The pioneering study, led by Dr. Doron Yehoshua Ashkenazi of Tel Aviv University and the Israel Oceanographic and Limnological Research Institute (IOLR), was conducted under the supervision of Prof. Avigdor Abelson from TAU’s School of Zoology and Prof. Álvaro Israel from IOLR Haifa, in collaboration with Dr. Eitan Salomon of the National Center for Mariculture in Eilat.
Additional contributors included Prof. Félix L. Figueroa and Dr. Julia Vega of the University of Málaga, Spain, Guy Paz, head of the laboratory at IOLR, and Dr. Shoshana Ben-Valid. The study was published in Marine Drugs.

Over several years, the researchers collected nearly 400 specimens, identifying 55 seaweed species—predominantly red, alongside brown and green seaweeds. In contrast to earlier reports suggesting two annual peaks in seaweed productivity, this study indicates a single productive period in springtime, strongly suggesting an ecosystem shift likely driven by global warming.

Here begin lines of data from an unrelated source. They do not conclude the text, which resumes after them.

-- ==== Sys2Proof/Machine/HostRings.lean ====
section
/-! DEFINITION. The host interface's own steps: negotiation, rings, doorbells and acceptance (R48, R54 to R69). -/
namespace Sys2Proof.Machine

/-! ### Feature negotiation (R54, R55) -/

/-- HIF_DEV_FEAT[i] as function `fn` reads it: a VF's follows the PF's locked vector. -/
def devFeat (d : Dev) (fn i : Nat) : Word :=
  if fn = 0 then reg d (0x10 + 4 * i)
  else if locked d 0 then reg d (0x30 + 4 * i) &&& reg d (0x2000 + 0x20 * (fn - 1) + 4 * i)
  else 0

/-- A write to HIF_DRV_FEAT[i]. -/
def writeFeature (d : Dev) (fn i : Nat) (v : Word) : Dev :=
  if locked d fn then d else setReg d (viewBase fn + 0x30 + 4 * i) (v &&& devFeat d fn i)

/-- A write to HIF_FEAT_LOCK: lock is set and never cleared by a write; a VF's waits for the PF's. -/
def writeLock (d : Dev) (fn : Nat) (v : Word) : Dev :=
  if bit v 0 && (fn == 0 || locked d 0) then putB d (viewBase fn + 0x50) 0 true else d

def execFeatureWrite (fn : Fin 64) (i : Fin 8) (val : Word) (s : State) : Host.Outcome State Fault Refusal :=
  onDev (fun d => writeFeature d fn.val i.val val) s

def execFeatureLock (fn : Fin 64) (val : Word) (s : State) : Host.Outcome State Fault Refusal :=
  onDev (fun d => writeLock d fn.val val) s

/-! ### Ring registers (R57, R69) -/

def ringIdle (d : Dev) (fn r : Nat) : Bool := getB d (ringReg fn r 0x14) 0

/-- A ring's size and binding are legal (table HIF_RING_CFG[r]). (DEDUCED, log entry 29.) -/
def ringLegal (r : Nat) (cfg : Word) : Bool :=
  decide (6 ≤ fld cfg 4 4) &&
  (if r < 32 then decide (32 ≤ fld cfg 8 8) && decide (fld cfg 8 8 ≤ 47) else decide (fld cfg 8 8 ≤ 31))

/-- The ring stops: descriptors fetched and not accepted are left. -/
def stopRing (d : Dev) (fn r : Nat) : Dev :=
  putRing (putB d (ringReg fn r 8) 0 false) { getRing d fn r with fetched := [] }

/-- A write to a ring's base or epoch register: ignored while the ring is not idle (R69). -/
def writeRingWord (d : Dev) (fn r o : Nat) (msk v : Word) : Dev :=
  let a := ringReg fn r o
  if v &&& msk == reg d a then d
  else if ringIdle d fn r then setReg d a (v &&& msk)
  else ringFlag d fn r 2

/-- A write to HIF_RING_CFG[r]: while the ring is not idle only enable changes; an illegal size or binding leaves enable
at 0 (R69). (DEDUCED, log entry 29; DEDUCED, log entry 167.) -/
def writeRingCfg (d : Dev) (fn r : Nat) (v : Word) : Dev :=
  let a := ringReg fn r 8
  let old := reg d a
  let new := v &&& 0xFFF6
  let d := if new == old &&& 0xFFF6 then d
    else if ringIdle d fn r then setReg d a (new ||| (old &&& 1))
    else ringFlag d fn r 2
  if bit v 0 then
    if bit old 0 then d
    else if ringLegal r (reg d a) then
      let d := putB d a 0 true
      let d := setReg d (ringReg fn r 0x10) 0
      let d := setF d (ringReg fn r 0x14) 16 16 0
      let d := putB d (ringReg fn r 0x14) 0 false
      putRing d { getRing d fn r with fetched := [], consumer := 0, lostPend := 0 }
    else ringFlag d fn r 3
  else if bit old 0 then stopRing d fn r
  else d

def execRingEnable (fn : Fin 64) (r : Fin 52) (cfg : Word) (s : State) : Host.Outcome State Fault Refusal :=
  onDev (fun d => writeRingCfg d fn.val r.val (cfg ||| 1)) s

def execRingDisable (fn : Fin 64) (r : Fin 52) (cfg : Word) (s : State) : Host.Outcome State Fault Refusal :=
  onDev (fun d => writeRingCfg d fn.val r.val (cfg &&& 0xFFFFFFFE)) s

/-- A disabled ring with nothing outstanding reports idle (table HIF_RING_STATUS[r], R62). (DEDUCED, log entry 167.) -/
def idleRing (d : Dev) (fn r : Nat) : Dev :=
  let quiet :=
    if r < 32 then !d.hif.accepted.any fun c => c.fn == fn && c.ring == r
    else (getRing d fn r).reserved == 0
  if ringEnabled d fn r || !quiet then d else ringFlag d fn r 0

def execRingIdle (fn : Fin 64) (r : Fin 52) (s : State) : Host.Outcome State Fault Refusal :=
  onDev (fun d => idleRing d fn.val r.val) s

/-! ### Doorbells (R58 to R60) -/

/-- A ring faults (R60): it stops, and a completion ring's reservations lose their entries (R62). -/
def faultRing (d : Dev) (fn r : Nat) (index : Word) : Dev :=
  let head := ringHead d fn r
  let d := ringFlag (stopRing d fn r) fn r 1
  let d := { d with hif := { d.hif with accepted := d.hif.accepted.map fun (c : Cmd) =>
    if c.fn == fn && c.cq == r then { c with lostCq := true } else c } }
  raise d (evFn fn 0x100 2 [(1, fn), (1, r), (4, head.toNat), (4, index.toNat)])

/-- One ring's part of a page read: its doorbell word, and what fetching its pending descriptors returns. (DEDUCED, log entry 30.) -/
def doorbell (d : Dev) (fn r : Nat) (w : Quad) (fetch : Option RingRead) : Dev :=
  let index := wd w.toNat
  let epoch := w.toNat / 2 ^ 32 % 2 ^ 16
  if !w.toNat.testBit 63 then d
  else if epoch != fld (reg d (ringReg fn r 0xC)) 0 16 then
    raise (ringFlag d fn r 4) (evFn fn 0x101 0 [(1, fn), (1, r), (2, epoch)])
  else if !ringEnabled d fn r then d
  else if r < 32 then
    let pending := (index - ringHead d fn r).toNat
    if ringSize d fn r < pending then faultRing d fn r index
    else if pending = 0 then d
    else match fetch with
      | none => d
      | some .fail => faultRing d fn r index
      | some (.ok ds) =>
        let ds := ds.take pending
        let x := getRing d fn r
        ringAdvance (putRing d { x with fetched := x.fetched ++ ds }) fn r ds.length
  else if ringSize d fn r < (ringHead d fn r - index).toNat then faultRing d fn r index
  else
    let d := putRing d { getRing d fn r with consumer := index }
    if 48 ≤ r then eqOverflow d fn r else d

/-- The functions whose page is read in the stride that begins (R59). -/
def pagesDue (d : Dev) : Dev := { d with hif := { d.hif with pageDue := (List.range 64).filter (locked d) } }
/-- A read of a function's doorbell page: once per stride and after a nudge, a locked function's, in a mode that fetches, outside
an FLR (R59). (DEDUCED, log entry 30.) -/
def fetchPage (d : Dev) (fn : Nat) (page : PageRead) : Dev :=
  if !locked d fn || inFlr d fn || !d.sys.mode.fetches || !(d.hif.pageDue.contains fn || d.hif.nudged.contains fn) then d
  else
    let d := { d with hif := { d.hif with nudged := d.hif.nudged.filter (· != fn), pageDue := d.hif.pageDue.filter (· != fn) } }
    (List.range 52).foldl
      (fun d r => doorbell d fn r (nth page.words r 0) ((page.fetch.find? fun f => f.1 == r).map Prod.snd)) d

def execDoorbellFetch (fn : Fin 64) (page : PageRead) (s : State) : Host.Outcome State Fault Refusal :=
  onDev (fun d => fetchPage d fn.val page) s

/-- A write of any value to HIF_NUDGE: the function's page is due to be read. -/
def nudge (d : Dev) (fn : Nat) : Dev :=
  if d.hif.nudged.contains fn then d else { d with hif := { d.hif with nudged := d.hif.nudged ++ [fn] } }

def execHifNudge (fn : Fin 64) (_val : Word) (s : State) : Host.Outcome State Fault Refusal :=
  onDev (fun d => nudge d fn.val) s

/-! ### Acceptance (R62, R67) -/

/-- The submission ring has a fetched descriptor, and its completion ring an entry to reserve. -/
def canAccept (d : Dev) (fn r : Nat) : Bool :=
  let q := ringBind d fn r
  !(getRing d fn r).fetched.isEmpty && ringEnabled d fn r && ringEnabled d fn q &&
  decide ((getRing d fn q).reserved < ringFree d fn q) && locked d fn && !inFlr d fn && d.sys.mode.fetches

/-- The entry of a list that follows `last` in rotation. -/
def nextAfter (last : Nat) (l : List Nat) : Option Nat :=
  match l.find? fun x => decide (last < x) with
  | some x => some x
  | none => l.head?

/-- Submission rings of an arbitration class (0 high, 1 normal) of a function that take part. -/
def classRings (d : Dev) (cls fn : Nat) : List Nat :=
  (List.range 32).filter fun r => canAccept d fn r && bit (ringCfg d fn r) 1 == (cls == 0)
/-- The last ring that a class served of a function; the turn starts at ring 0. -/
def lastRing (d : Dev) (cls fn : Nat) : Nat :=
  match d.hif.rrRing.find? fun x => x.1 == cls && x.2.1 == fn with
  | some x => x.2.2
  | none => 31
/-- The next ring in turn: class, function, ring. -/
def arbitrate (d : Dev) : Option (Nat × Nat × Nat) :=
  [0, 1].findSome? fun cls =>
    match nextAfter (nth d.hif.rrFn cls 63) ((List.range 64).filter fun fn => !(classRings d cls fn).isEmpty) with
    | none => none
    | some fn => (nextAfter (lastRing d cls fn) (classRings d cls fn)).map fun r => (cls, fn, r)

/-- Accept the next descriptor with its reservation, and settle what completes at once (R71). -/
def acceptOne (d : Dev) : Dev :=
  match arbitrate d with
  | none => d
  | some (cls, fn, r) =>
    let x := getRing d fn r
    match x.fetched with
    | [] => d
    | desc :: rest =>
      let q := ringBind d fn r
      let d := putRing d { x with fetched := rest }
      let y := getRing d fn q
      let d := putRing d { y with reserved := y.reserved + 1 }
      let c : Cmd :=
        { id := d.hif.nextId, fn := fn, ring := r, cq := q, desc := desc,
          n1 := if dOpcode desc = 0x20 then getF d (SEC + 0x100 + 4 * fn) 0 16 else 0 }
      settle { d with hif :=
        { d.hif with
          accepted := d.hif.accepted ++ [c]
          nextId := d.hif.nextId + 1
          rrFn := d.hif.rrFn.set cls fn
          rrRing := (cls, fn, r) :: d.hif.rrRing.filter fun x => !(x.1 == cls && x.2.1 == fn) } }

def execDescriptorAccept (s : State) : Host.Outcome State Fault Refusal := onDev acceptOne s

/-! ### The link (R48) -/

/-- A change of the PCI Express link's rate or width. (DESIGN CHOICE, log entry 177.) -/
def linkChange (d : Dev) (rate width : Nat) : Dev :=
  if getF d 0 0 4 == rate && getF d 0 4 5 == width then d
  else raise (setF (setF d 0 0 4 rate) 0 4 5 width) (evDev 0x106 0 [(1, rate), (1, width)])

def execLinkChange (rate : Fin 6) (width : Fin 17) (s : State) : Host.Outcome State Fault Refusal :=
  onDev (fun d => linkChange d rate.val width.val) s

end Sys2Proof.Machine
end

A New Source of Sustainable Nutrition

Seasonal analysis revealed dramatic biochemical differences. During winter, local seaweeds reached exceptionally high protein levels — several tens of percent of their dry weight — making them a promising alternative protein source for both human and animal consumption.
In spring, antioxidant compounds surged by nearly 300% in some species, positioning these seaweeds as a potent source of health-promoting and anti-aging compounds.
High concentrations of phenolic compounds and natural UV filters also highlight their potential for eco-friendly cosmetics and therapeutic uses.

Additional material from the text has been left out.